A terror attack, and everything changes for Tejas. She nurtures a sense of justifiable vendetta for the terrorists. Fortunately, she is not called upon to act in the Jew-Palestine conflict. When a scientist is kidnapped by terrorists and housed in Pakistan, she identifies him as her former colleague Prashant (Vishak Nair). Not all the Prime Minister’s men and the defence forces can identify the captive or his Morse code till Tejas with dramatically higher IQ and EQ can identify him and finds a scheme to save him. On the other side of the fence is the dreaded terrorist Sarqalam (Rohed Khan).

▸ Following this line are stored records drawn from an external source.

-- ==== Sys2Proof/Machine/Transact.lean ====
section
/-! DEFINITION. One host transaction (00_scope.md R8, 20_memory.md R53 to R55, 44_system.md R172), and the reset line
(70_reset_and_hazards.md R200). -/

namespace Sys2Proof.Machine

/-- The offset of an absolute address in the window of base `base`; `none` outside the window, where a transaction is not one
of this block (R52, log 13). -/
def windowOffset (base addr : Nat) : Option Nat :=
  if base ≤ addr ∧ addr < base + Sys2Proof.Config.windowBytes then some (addr - base) else none

/-- The block admits only 32-bit accesses at offsets that are multiples of 4 (R53), and none while reset is held (R200). -/
def admitted (resetHeld : Bool) (offset widthBits : Nat) : Bool :=
  !resetHeld && widthBits == 32 && offset % 4 == 0

/-- `perform(w)` of R172: the command that `w` encodes, or CommandError. -/
def perform (w : Word) (s : State) : Host.Outcome State Fault Refusal :=
  match decode w with
  | .ok i => exec i s
  | .error _ => performIllegal s

/-- An admitted write: to CMD it performs a command, to any other register it stores (R36, R55). -/
def writeAt (r : Reg) (d : Word) (s : State) : Host.Outcome State Fault Refusal :=
  match r with
  | .cmd => perform d s
  | r => .next { s with block := writeReg s.block r d }

/-- One transaction of the block, at an offset of its window, and what the host is answered. As in R8: the next state, with
the read data for a read, or a bus error, which is a fault of that transaction. -/
def transact (offset : Nat) (t : Transaction) (s : State) :
    Host.Outcome (State × Response) Fault Refusal :=
  if admitted s.resetHeld offset t.widthBits = false then .fault .busError
  else
    match t.access with
    | .read => .next (s, .readData (readReg s.block (regAt offset)))
    | .write d =>
      match writeAt (regAt offset) d s with
      | .next s' => .next (s', .writeDone)
      | .fault f => .fault f
      | .refused r => .refused r

/-- Answer the host on the transaction just performed (R8, log 10). -/
def respond (r : Response) (s : State) : State := { s with responses := s.responses ++ [r] }

/-- A transaction at an absolute address. Outside the window it is not the block's (R52). A fault of the transaction is
reported to the host, and the block goes on in the unchanged state (R53, log 2). -/
def stepTransaction (t : Transaction) (s : State) : Host.Outcome State Fault Refusal :=
  match windowOffset s.coreBase t.addr with
  | none => .next s
  | some offset =>
    match transact offset t s with
    | .next (s', r) => .next (respond r s')
    | .fault f => .next (respond (.fault f) s)
    | .refused r => .refused r

/-- Reset is asserted (R200): every piece of the block's state takes its value of R40, and reset is held. -/
def stepResetAssert (s : State) : State := { s with block := Block.reset, resetHeld := true }

/-- Reset is released (R200): transactions are admitted again. -/
def stepResetRelease (s : State) : State := { s with resetHeld := false }

/-- One event from outside. -/
def stepEvent (e : BusEvent) (s : State) : Host.Outcome State Fault Refusal :=
  match e with
  | .transaction t => stepTransaction t s
  | .resetAssert => .next (stepResetAssert s)
  | .resetRelease => .next (stepResetRelease s)

/-- The event that is an admitted write of the word `w` to the register `r` of the window at `base` (R52, R76). -/
def writeEvent (base : Nat) (r : Reg) (w : Word) : BusEvent :=
  .transaction { addr := base + regOffset r, widthBits := 32, access := .write w }

/-- The event that is an admitted read of the register `r` of the window at `base` (R52, R76). -/
def readEvent (base : Nat) (r : Reg) : BusEvent :=
  .transaction { addr := base + regOffset r, widthBits := 32, access := .read }

/-- The machine with the word `w` as the next command: an admitted write of it to CMD is the next event (R36). -/
def offerCommand (w : Word) (s : State) : State :=
  { s with pending := writeEvent s.coreBase .cmd w :: s.pending, resetHeld := false }

end Sys2Proof.Machine
end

Facing court martial for disobedience, Tejas pushes for being part of the team constituted to save the kidnapped scientist. Quick-footed, she manages to be part of the coddiwomple. She and an old colleague constitute the two-women team out to rescue Prashant. They quickly garner the attention and with the confidence of IAF chief Panicker (Ashish Vidyarthi), RAW chief (Rio Kapadia), defence minister (Veenah Nair), prime minister (Mohan Agashe). None barring Panicker and the PM rise out of the cardboard precincts of their character. The terrorists seem like a bunch of jokers — all to themselves in the middle of a nowhere desert.
How they rescue the kidnapped colleagues, save a possible attack on Ram Mandir and ensure there are no negative gender generalisations is what makes this film. This is an Air Force bravery saga told without punch, enacted without conviction and assembled with amateur partisan enthusiasm.
Even Kangana Ranaut fails to deliver. In fact, she is central to the overall disappointment and the lacklustre quality of the film. This is not a fantasy flight you want to take.